Hürthle lesions exemplify the challenges inherent in complex biology and the opportunity to harness high-dimensional genomic data for predictive model training and subsequent validation. Most Hürthle cell–dominant Bethesda III and IV thyroid nodules have historically undergone surgery given the potential for Hürthle cell carcinoma, yet most have proven to be histologically benign. The GEC identified these samples at a high NPV, but most were categorized as GEC suspicious.35 We sought to maintain a high NPV while providing more benign results by including 2 dedicated classifiers to work with the core GSC classifier. Among the 26 Hürthle cell adenomas or Hürthle cell carcinomas reported here, the final GSC sensitivity was 88.9% and the specificity was 58.8%; the GEC sensitivity was 88.9% and the specificity was 11.8% among these same neoplasms. Thus, while the overall GSC sensitivity of 91.1% reported here is comparable with that of the GEC (by design), the improved overall GSC specificity of 68.3% results from significantly improved performances among both Hürthle and non-Hürthle specimen types. Given that most histologically benign Hürthle and non-Hürthle specimens are now both identified as GSC benign, GSC testing may further safely reduce unnecessary surgery among both specimen types.

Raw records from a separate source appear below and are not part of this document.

-- ==== Sys2Proof/Certificates/Slice0/Obligations.lean ====
section
/-! DEFINITION. The statements for the provers, one `def Obligations.<Name> : Prop` each. They hold for every
setting of the parameters of R6, since the state carries them (log 1). -/

open Sys2Proof Sys2Proof.Machine

/-! ## Encodings -/

/-- Words written out from R60 decode to what they stand for: `0ccccccc`, `10000000`, and two illegal words. -/
def Obligations.CommandWordsDecodeAsWritten : Prop :=
  decode 0b01000001 = .ok (.char 0x41) ∧ decode 0b00000000 = .ok (.char 0x00) ∧
  decode 0b01111111 = .ok (.char 0x7F) ∧ decode 0b10000000 = .ok .endFrame ∧
  decode 0b10000001 = .error .illegalCommand ∧ decode 0b11111111 = .error .illegalCommand

/-- R60: bit 7 clear is CHAR with operand `CMD[6:0]`; 0x80 is END; 0x81 to 0xFF is illegal. -/
def Obligations.DecodingFollowsTheCommandFormat : Prop :=
  ∀ w : CmdWord,
    (w.getLsbD 7 = false → decode w = .ok (.char (w.extractLsb' 0 7))) ∧
    (w = 0x80 → decode w = .ok .endFrame) ∧
    (0x81 ≤ w.toNat → decode w = .error .illegalCommand)

/-- Every instruction decodes from its own word, and a word that decodes is the word of what it decodes to. -/
def Obligations.InstructionWordRoundTrip : Prop :=
  (∀ i : Instr, i.wf = true → decode (encode i) = .ok i) ∧
  (∀ (w : CmdWord) (i : Instr), decode w = .ok i → encode i = w)

/-- The same of every sequence of command words (R57, R60, R68: words are decoded one by one). -/
def Obligations.CommandStreamRoundTrip : Prop :=
  (∀ is : List Instr, (∀ i ∈ is, i.wf = true) → decodeWords (is.map encode) = .ok is) ∧
  (∀ (ws : List CmdWord) (is : List Instr), decodeWords ws = .ok is → is.map encode = ws)

/-- R62 to R64: a record's word carries the record, at every index width, and no two records share a word. -/
def Obligations.SymbolRecordRoundTrip : Prop :=
  (∀ (w : Nat) (r : SymRecord), r.idx < 2 ^ w → recordOfWord w (recordWord w r) = some r) ∧
  (∀ (w : Nat) (b : BitVec (w + 16)) (r : SymRecord), recordOfWord w b = some r → recordWord w r = b)

/-- R62, R64: the places of `ROLE`, `IDX`, `N13` and `PAT` in a record's word, and the role codes. -/
def Obligations.SymbolRecordFieldPlaces : Prop :=
  (∀ (w : Nat) (r : SymRecord),
    (recordWord w r).extractLsb' (w + 14) 2 = roleCode r.role ∧
    (recordWord w r).extractLsb' 14 w = BitVec.ofNat w r.idx ∧
    (recordWord w r).extractLsb' 13 1 = patternN13 r.pattern ∧
    (recordWord w r).extractLsb' 0 13 = patternPat r.pattern) ∧
  roleCode .start = 0b00#2 ∧ roleCode .data = 0b01#2 ∧ roleCode .checksum = 0b10#2 ∧ roleCode .stop = 0b11#2

/-- R63: module `m[k]` is `PAT[12 - k]`, the unused bits are 0, `N13` tells the length, and the wires give the
Pattern back. -/
def Obligations.PatternOnWires : Prop :=
  (∀ (p : Pattern) (k : Nat), k < patternLength p →
    (patternModules p)[k]? = some ((patternPat p).getLsbD (12 - k))) ∧
  (∀ p : Pattern, (patternModules p).length = patternLength p ∧ patternLength p = 11 + 2 * (patternN13 p).toNat ∧
    (patternLength p = 11 ∨ patternLength p = 13) ∧
    (patternLength p = 11 → (patternPat p).extractLsb' 0 2 = 0b00#2) ∧
    patternOfWires (patternN13 p) (patternPat p) = some p) ∧
  (patternN13 patternStart = 0 ∧ patternPat patternStart = 0x1A40 ∧
    patternN13 patternStop = 1 ∧ patternPat patternStop = 0x18EB)

/-! ## The pattern ROM -/

/-- R43, R52: what each PROM address holds under every setting of the parameters, and the wires `V`, `N13`, `PAT`
of the four entries that no parameter may change. -/
def Obligations.PromAddressMap : Prop :=
  ∀ (g : Config) (a : PromAddr),
    (∀ h : a.toNat < 33, promRead g a = some (.eleven g.promData[a.toNat])) ∧
    (a = 33 → promRead g a = some (.eleven 0b10100011000)) ∧
    (a = 34 → promRead g a = some (.eleven 0b10001011000)) ∧
    (∀ h : 35 ≤ a.toNat ∧ a.toNat ≤ 94, promRead g a = some (.eleven (g.promData[a.toNat - 2]'(by omega)))) ∧
    (∀ h : 95 ≤ a.toNat ∧ a.toNat ≤ 102,
      (g.chkHi = .skip → promRead g a = none) ∧
      (g.chkHi = .emit → promRead g a = some (.eleven (g.promHi[a.toNat - 95]'(by omega))))) ∧
    (a = 103 ∨ a = 105 ∨ 107 ≤ a.toNat → promRead g a = none) ∧
    (a = 104 → promRead g a = some (.eleven 0b11010010000)) ∧
    (a = 106 → promRead g a = some (.thirteen 0b1100011101011)) ∧
    promWord g 33 = 0b10#2 ++ 0x1460#13 ∧ promWord g 34 = 0b10#2 ++ 0x1160#13 ∧
    promWord g 104 = 0b10#2 ++ 0x1A40#13 ∧ promWord g 106 = 0b11#2 ++ 0x18EB#13

/-- R42: the 15-bit PROM word is `V`, `N13`, `PAT`; all zeros where unprogrammed. -/
def Obligations.PromWordLayout : Prop :=
  ∀ (g : Config) (a : PromAddr),
    (promRead g a = none → promWord g a = 0) ∧
    ((promWord g a).getLsbD 14 = true ↔ promRead g a ≠ none) ∧
    (∀ p, promRead g a = some p →
      (promWord g a).extractLsb' 13 1 = patternN13 p ∧ (promWord g a).extractLsb' 0 13 = patternPat p ∧
      ((promWord g a).getLsbD 13 = true ↔ patternLength p = 13) ∧
      (∀ k, k < patternLength p → (patternModules p)[k]? = some ((promWord g a).getLsbD (12 - k))) ∧
      (patternLength p = 11 → (promWord g a).extractLsb' 0 2 = 0b00#2))

/-- R44, R45: the shape of the default table (PRESUMED general knowledge, log 2): each of the 95 data patterns
begins with a bar, ends with a space, has six runs of 1 to 4 modules that add to 11, an even number of bar
modules, and no two addresses share a pattern. -/
def Obligations.DefaultDataPatternsShape : Prop :=
  (∀ a ∈ List.range 95, ∃ p, promContent defaultConfig a = some p ∧
    (patternModules p).head? = some true ∧ (patternModules p).getLast? = some false ∧
    (patternWidths p).length = 6 ∧ (patternWidths p).sum = 11 ∧ (∀ n ∈ patternWidths p, 1 ≤ n ∧ n ≤ 4) ∧
    ((patternModules p).countP id) % 2 = 0) ∧
  ((List.range 95).map (promContent defaultConfig)).Nodup

/-- R85: which remainders resolve to a pattern, and that ordinary printable input reaches the ones that may not. -/
def Obligations.ChecksumPatternResolution : Prop :=
  (∀ (g : Config) (r : BitVec 7), r.toNat ≤ 102 →
    chkPattern g r = promRead g r ∧
    (r.toNat ≤ 94 → ∃ d, chkPattern g r = some (.eleven d)) ∧
    (∀ h : 95 ≤ r.toNat ∧ r.toNat ≤ 102,
      (g.chkHi = .skip → chkPattern g r = none) ∧
      (g.chkHi = .emit → chkPattern g r = some (.eleven (g.promHi[r.toNat - 95]'(by omega)))))) ∧
  remainder [0x7E] = 95 ∧ remainder [0x21, 0x4F] = 96 ∧ remainder [0x20, 0x50] = 97 ∧
  remainder [0x21, 0x50] = 98 ∧ remainder [0x20, 0x51] = 99 ∧ remainder [0x21, 0x51] = 100 ∧
  remainder [0x20, 0x52] = 101 ∧ remainder [0x21, 0x52] = 102

/-! ## Character classes and arithmetic -/

/-- R80: `supported(c)` exactly when 0x20 ≤ c ≤ 0x7E; 95 ordinals are supported and 33 are not. -/
def Obligations.SupportedOrdinals : Prop :=
  (∀ c : CharOrd, supported c = true ↔ 0x20 ≤ c.toNat ∧ c.toNat ≤ 0x7E) ∧
  ((List.range 128).filter fun n => supported (BitVec.ofNat 7 n)).length = 95 ∧
  ((List.range 128).filter fun n => !supported (BitVec.ofNat 7 n)).length = 33

/-- R81: `cv(c)` is the Euclidean residue of `c - 32`, its two explicit forms, its use in place of the signed
value, and the rule's examples. -/
def Obligations.ChecksumValueOfOrdinal : Prop :=
  (∀ c : CharOrd,
    ((cv c : Int) = ((c.toNat : Int) - 32) % 103) ∧
    (32 ≤ c.toNat → cv c = c.toNat - 32 ∧ cv c ≤ 95) ∧
    (c.toNat < 32 → cv c = c.toNat + 71 ∧ 71 ≤ cv c ∧ cv c ≤ 102)) ∧
  (∀ (c : CharOrd) (a w : Int), (a + cv c * w) % 103 = (a + ((c.toNat : Int) - 32) * w) % 103) ∧
  (cv 0x41 = 33 ∧ cv 0x20 = 0 ∧ cv 0x7E = 94 ∧ cv 0x7F = 95 ∧ cv 0x01 = 72 ∧ cv 0x00 = 71 ∧ cv 0x1F = 102)

/-- R82: the PROM address of a supported character. -/
def Obligations.DataAddressOfOrdinal : Prop :=
  ∀ c : CharOrd, supported c = true →
    (dataAddr c).toNat = c.toNat - 32 ∧ (dataAddr c).toNat ≤ 94 ∧ (dataAddr c).toNat = cv c

/-- R117: the 7-bit recurrences lose nothing that the source's unbounded total and position keep. -/
def Obligations.ResidueRecurrencesAreExact : Prop :=
  ∀ cs : List CharOrd,
    (residues cs).2 = (cs.length + 1) % 103 ∧ ((residues cs).1 : Int) = (104 + weightedSum 1 cs) % 103

/-! ## CHAR and END -/

/-- R90, R91 to R94: the whole effect of CHAR in every state, its encoding and its worked example. In IDLE the
frame registers are first reloaded and the Start record is emitted. -/
def Obligations.CharStepEffect : Prop :=
  (∀ (c : CharOrd) (s : State), s.err = true → exec (.char c) s = .next s) ∧
  (∀ (c : CharOrd) (s : State), s.err = false → s.phase = .idle →
    ∃ ds : List SymRecord,
      (supported c = true → ∃ d, promRead s.cfg (BitVec.ofNat 7 (c.toNat - 32)) = some (.eleven d) ∧
        ds = [⟨.data, 0, .eleven d⟩]) ∧
      (supported c = false → ds = []) ∧
      exec (.char c) s = .next { s with
        phase := .run
        acc := BitVec.ofNat 7 ((1 + cv c * 1) % 103)
        wgt := 2
        lenc := 1
        pos := 1 % 2 ^ s.cfg.idxW
        done := false
        unsup := !supported c
        chkskip := false
        posovf := decide (0 = 2 ^ s.cfg.idxW - 1)
        out := s.out ++ [⟨.start, 0, .eleven 0b11010010000⟩] ++ ds }) ∧
  (∀ (c : CharOrd) (s : State), s.err = false → s.phase = .run →
    ∃ ds : List SymRecord,
      (supported c = true → ∃ d, promRead s.cfg (BitVec.ofNat 7 (c.toNat - 32)) = some (.eleven d) ∧
        ds = [⟨.data, s.pos, .eleven d⟩]) ∧
      (supported c = false → ds = []) ∧
      exec (.char c) s = .next { s with
        acc := BitVec.ofNat 7 ((s.acc.toNat + cv c * s.wgt.toNat) % 103)
        wgt := BitVec.ofNat 7 ((s.wgt.toNat + 1) % 103)
        lenc := BitVec.ofNat 5 (min (s.lenc.toNat + 1) 20)
        pos := (s.pos + 1) % 2 ^ s.cfg.idxW
        unsup := s.unsup || !supported c
        posovf := s.posovf || decide (s.pos = 2 ^ s.cfg.idxW - 1)
        out := s.out ++ ds }) ∧
  (∀ w : CmdWord, w.getLsbD 7 = false → decode w = .ok (.char (w.extractLsb' 0 7))) ∧
  exec (.char 0x41) State.reset = .next { State.reset with
    phase := .run, acc := 34, wgt := 2, lenc := 1, pos := 1,
    out := [⟨.start, 0, .eleven 0b11010010000⟩, ⟨.data, 0, .eleven 0b10100011000⟩] }

/-- The frame of CHAR: what it never changes, and which flags change only as R28 and R90 say. -/
def Obligations.CharFrame : Prop :=
  ∀ (c : CharOrd) (s t : State), exec (.char c) s = .next t →
    t.err = s.err ∧ t.cfg = s.cfg ∧ t.booted = s.booted ∧ t.powerUps = s.powerUps ∧ t.port = s.port ∧
    (∀ a, promRead t.cfg a = promRead s.cfg a) ∧
    (∀ (k : Nat) (r : SymRecord), s.out[k]? = some r → t.out[k]? = some r) ∧
    (s.phase = .run → t.phase = .run ∧ t.done = s.done ∧ t.chkskip = s.chkskip) ∧
    (s.phase = .run → supported c = true → t.unsup = s.unsup) ∧
    (s.phase = .run → s.pos ≠ 2 ^ s.cfg.idxW - 1 → t.posovf = s.posovf) ∧
    (supported c = false → s.phase = .run → t.out = s.out) ∧
    (s.err = true → t = s)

Recently, the histological diagnosis of noninvasive follicular thyroid neoplasm with papillary-like nuclear features (NIFTP) was recognized as a biologically distinct entity with a low risk of malignant behavior following surgical excision, which remains the currently recommended treatment.36 These lesions were previously described as encapsulated noninvasive follicular variant of papillary thyroid cancer.37 No NIFTP histopathology diagnoses were available in this independent validation cohort, as it was collected prior to the establishment of this diagnostic category. However, subsequent studies38,39,40 have suggested a high rate of GEC suspicious results among NIFTP cases. The GSC was trained to identify NIFTP cases as suspicious. While removal of NIFTP from the malignant category would reduce the prevalence of cancers among cytological categories and alter the anticipated PPV of GSC tested cases, this exercise would not be clinically meaningful since the goal of a positive GSC test is to identify all thyroid nodules that warrant surgery, which currently remains necessary for NIFTP.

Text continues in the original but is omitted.